What the task requires:
In the entries below, find the line with "R111, R117, R128). -/" and print exactly every line from there up to and including the line with "(DESIGN CHOICE, log", with no other lines.

Study material:
*** Begin section ***

/-- A frame with a valid HCRC is counted on its port, and its sender kept for acknowledgements (R101, R260). -/
def State.noteFrame (s0 : State) (q : Nat) (f : Frame) : State :=
  if f.hdr.ok then
    let s := s0.count (FRM_RX q)
    s.setPort q { s.port q with lastSender := some f.hdr.sender }
  else s0

/-- Lease processing of a decoded frame (R258). -/
def State.leaseFrame (s : State) (f : Frame) : State := if f.hdr.ok then s.leaseOnce f.hdr else s

/-- Duplicate discard, safety function and forwarding of a decoded frame that arrived on port `q`, its SOF in cycle `sof` (R101,
R111, R117, R128). -/
def State.useFrame (s : State) (q sof : Nat) (f : Frame) : State :=
  if f.hdr.ok then ((s.dupDiscard q f).safetyRegion q sof f).passFrame q f else s.passBad q f

/-- What a Stake does with a decoded frame that arrived on port `q`, its SOF in cycle `sof`. -/
def State.decodeFrame (s : State) (q sof : Nat) (f : Frame) : State :=
  ((s.noteFrame q f).leaseFrame f).useFrame q sof f

/-- Two frames are decoded in the same cycle, `f0` of T0 and `f1` of T1: lease processing takes that from board A first (R258,
R267), and the Stake acts on the T0 copy first (R119). -/
def State.decodeBoth (s : State) (sof : Nat) (f0 f1 : Frame) : State :=
  let s1 := (s.noteFrame 0 f0).noteFrame 1 f1
  let s2 := if boardOf f1.hdr.sender < boardOf f0.hdr.sender then (s1.leaseFrame f1).leaseFrame f0
    else (s1.leaseFrame f0).leaseFrame f1
  (s2.useFrame 0 sof f0).useFrame 1 sof f1

/-! ### Urgent pairs -/

/-- An urgent pair that arrived on port `q` leaves on another, at most 32 in one frame; `frame` is 0 outside a frame,
else the number of the frame on this link (R64, R66, R68). A pair beyond 32 counts in URG_DROP of the port on which it arrived
(DESIGN CHOICE, log entry 100). The answer names the port on which the pair leaves, if it does. -/
def State.forwardPair (s : State) (q frame : Nat) : Option Nat × State :=
  match s.outPort q with
  | none => (none, s)
  | some o =>
    let k := s.link q
    let n := if k.urgHead = frame then k.urgents else if frame = 0 then 0 else k.urgHeld
    if frame ≠ 0 ∧ 32 ≤ n then (none, s.count (URG_DROP q))
    else
      let s1 := s.setLink q { k with urgHead := frame, urgents := n + 1 }
      (some o, s1.setLink o { s1.link o with idleDebt := (s1.link o).idleDebt + 2 })

/-- A BLOCK pair that arrived on port `q` is forwarded, if it is; between a TICKMARK pair and its SOF it waits for that SOF,
and is one of the 32 of its frame (R63, R64, R66). -/
def State.forwardBlock (s : State) (q frame : Nat) : State :=
  let r := s.forwardPair q frame
  match r.1 with
  | some o =>
    let k := r.2.link o
    if frame = 0 ∧ k.markOut then
      let t := r.2.setLink o { k with idleDebt := k.idleDebt - 2 }
      if 32 ≤ (t.link q).urgHeld then t.count (URG_DROP q)
      else
        let t1 := t.setLink q { t.link q with urgHeld := (t.link q).urgHeld + 1 }
        t1.setLink o { t1.link o with heldPairs := (t1.link o).heldPairs + 1 }
    else (r.2.count (BLOCK_FWD_CNT o)).emit (.blockPair o)
  | none => r.2

/-- BLOCK_PAIR_RECEIVE (R115): the pair is forwarded, the gates go off and both channels block. -/
def execBlockPairReceive (q frame at' : Nat) (s : State) : Result :=
  s.inStake fun s0 =>
    if s0.echoes q then s0.emit (.blockPair q)
    else if 2 ≤ q || !s0.symLocked q then s0
    else
      let s1 := (s0.advance at').forwardBlock q frame
      (s1.blockStake true true [SF_SCAUSE_URGENT]).seeArmBlocked

/-- BLOCK_PAIR_DATUM (R116, R286): counted, source 183, no change of state; a turning port sends it back (R122). -/
def execBlockPairDatum (p frame : Nat) (s : State) : Result :=
  s.inDatum fun s =>
    if s.echoes p then s.emit (.blockPair p)
    else if 16 ≤ p || !s.symLocked p then s
    else (((s.count (BLOCK_RX p)).put SF_CAUSE_RXBLOCK 1).raise 183).forwardBlock p frame

/-- A TICKMARK pair that arrived on port `q` is forwarded, if it is. Outside a frame its SOF follows it (R63, R66). -/
def State.forwardMark (s : State) (q frame : Nat) : State :=
  let r := s.forwardPair q frame
  match r.1 with
  | some o =>
    let s1 := if frame = 0 then
        let t := (r.2.releaseHeld o).setLink q { (r.2.releaseHeld o).link q with urgHeld := 0 }
        t.setLink o { t.link o with markOut := true }
      else r.2
    (s1.count (TMARK_FWD_CNT o)).emit (.tickmark o)
  | none => r.2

*** End section ***

Written response:
R111, R117, R128). -/
def State.useFrame (s : State) (q sof : Nat) (f : Frame) : State :=
  if f.hdr.ok then ((s.dupDiscard q f).safetyRegion q sof f).passFrame q f else s.passBad q f

/-- What a Stake does with a decoded frame that arrived on port `q`, its SOF in cycle `sof`. -/
def State.decodeFrame (s : State) (q sof : Nat) (f : Frame) : State :=
  ((s.noteFrame q f).leaseFrame f).useFrame q sof f

/-- Two frames are decoded in the same cycle, `f0` of T0 and `f1` of T1: lease processing takes that from board A first (R258,
R267), and the Stake acts on the T0 copy first (R119). -/
def State.decodeBoth (s : State) (sof : Nat) (f0 f1 : Frame) : State :=
  let s1 := (s.noteFrame 0 f0).noteFrame 1 f1
  let s2 := if boardOf f1.hdr.sender < boardOf f0.hdr.sender then (s1.leaseFrame f1).leaseFrame f0
    else (s1.leaseFrame f0).leaseFrame f1
  (s2.useFrame 0 sof f0).useFrame 1 sof f1

/-! ### Urgent pairs -/

/-- An urgent pair that arrived on port `q` leaves on another, at most 32 in one frame; `frame` is 0 outside a frame,
else the number of the frame on this link (R64, R66, R68). A pair beyond 32 counts in URG_DROP of the port on which it arrived
(DESIGN CHOICE, log entry 100). The answer names the port on which the pair leaves, if it does. -/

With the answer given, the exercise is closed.